Stored items:
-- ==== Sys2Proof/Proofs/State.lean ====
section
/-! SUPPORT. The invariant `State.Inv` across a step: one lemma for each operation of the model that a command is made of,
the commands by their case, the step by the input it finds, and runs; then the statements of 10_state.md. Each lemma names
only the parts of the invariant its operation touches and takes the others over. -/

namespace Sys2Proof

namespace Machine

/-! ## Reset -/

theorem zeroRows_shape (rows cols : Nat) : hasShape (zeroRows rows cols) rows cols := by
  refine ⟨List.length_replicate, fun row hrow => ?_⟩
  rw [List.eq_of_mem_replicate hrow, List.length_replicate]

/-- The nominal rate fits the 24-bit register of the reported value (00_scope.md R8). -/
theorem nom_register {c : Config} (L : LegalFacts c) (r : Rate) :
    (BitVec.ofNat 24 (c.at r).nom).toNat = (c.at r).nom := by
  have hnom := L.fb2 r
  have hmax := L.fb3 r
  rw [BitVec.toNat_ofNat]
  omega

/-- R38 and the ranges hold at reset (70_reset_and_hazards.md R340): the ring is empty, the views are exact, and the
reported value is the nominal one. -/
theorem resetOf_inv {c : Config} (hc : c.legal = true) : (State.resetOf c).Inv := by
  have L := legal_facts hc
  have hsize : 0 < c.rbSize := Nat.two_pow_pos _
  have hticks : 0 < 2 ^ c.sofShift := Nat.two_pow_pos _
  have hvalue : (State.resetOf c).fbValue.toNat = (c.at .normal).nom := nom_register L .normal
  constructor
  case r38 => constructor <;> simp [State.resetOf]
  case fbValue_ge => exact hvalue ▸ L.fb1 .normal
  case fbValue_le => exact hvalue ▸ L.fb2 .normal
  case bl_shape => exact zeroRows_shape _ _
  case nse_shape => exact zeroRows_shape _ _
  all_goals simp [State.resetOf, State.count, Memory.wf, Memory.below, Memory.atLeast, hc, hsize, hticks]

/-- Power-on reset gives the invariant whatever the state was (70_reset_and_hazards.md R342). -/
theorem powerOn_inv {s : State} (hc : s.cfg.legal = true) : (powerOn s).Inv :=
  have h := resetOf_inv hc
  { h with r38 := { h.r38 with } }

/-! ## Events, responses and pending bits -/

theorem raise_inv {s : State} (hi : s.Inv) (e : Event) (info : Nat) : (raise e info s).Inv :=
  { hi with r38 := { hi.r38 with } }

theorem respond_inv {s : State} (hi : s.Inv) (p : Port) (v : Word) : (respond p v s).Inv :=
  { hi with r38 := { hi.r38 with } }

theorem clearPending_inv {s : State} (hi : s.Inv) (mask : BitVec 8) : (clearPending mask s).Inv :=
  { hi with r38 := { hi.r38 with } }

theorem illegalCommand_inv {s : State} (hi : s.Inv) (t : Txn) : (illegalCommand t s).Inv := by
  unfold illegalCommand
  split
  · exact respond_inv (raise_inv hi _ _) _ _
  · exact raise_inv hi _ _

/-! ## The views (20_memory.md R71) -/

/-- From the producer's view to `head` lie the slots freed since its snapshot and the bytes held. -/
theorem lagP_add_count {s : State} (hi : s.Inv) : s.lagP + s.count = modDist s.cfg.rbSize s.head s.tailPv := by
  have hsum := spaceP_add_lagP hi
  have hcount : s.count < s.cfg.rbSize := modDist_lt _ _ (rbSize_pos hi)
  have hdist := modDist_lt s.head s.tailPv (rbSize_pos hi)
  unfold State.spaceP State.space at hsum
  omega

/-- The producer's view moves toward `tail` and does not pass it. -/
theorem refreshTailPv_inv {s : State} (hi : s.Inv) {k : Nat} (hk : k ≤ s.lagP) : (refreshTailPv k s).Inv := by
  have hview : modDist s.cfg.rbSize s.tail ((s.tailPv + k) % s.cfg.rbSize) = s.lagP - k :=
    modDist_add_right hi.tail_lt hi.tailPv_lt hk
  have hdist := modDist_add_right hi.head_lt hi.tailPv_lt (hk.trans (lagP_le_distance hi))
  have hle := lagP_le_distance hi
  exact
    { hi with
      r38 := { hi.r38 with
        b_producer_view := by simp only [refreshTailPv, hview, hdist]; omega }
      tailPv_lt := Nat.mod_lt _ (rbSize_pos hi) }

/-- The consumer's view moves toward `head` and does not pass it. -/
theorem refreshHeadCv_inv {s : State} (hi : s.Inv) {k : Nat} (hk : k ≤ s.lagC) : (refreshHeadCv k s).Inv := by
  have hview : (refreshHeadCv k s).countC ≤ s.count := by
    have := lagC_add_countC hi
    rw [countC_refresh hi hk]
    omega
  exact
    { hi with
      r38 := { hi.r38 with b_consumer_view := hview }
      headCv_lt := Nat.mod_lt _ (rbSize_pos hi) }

* TASK DETAILS: From the records above, repeat exactly the lines from the one with "(e : Event)" through the one with "Word) : (respond", both included.

* RESPONSE AREA:
theorem raise_inv {s : State} (hi : s.Inv) (e : Event) (info : Nat) : (raise e info s).Inv :=
  { hi with r38 := { hi.r38 with } }

theorem respond_inv {s : State} (hi : s.Inv) (p : Port) (v : Word) : (respond p v s).Inv :=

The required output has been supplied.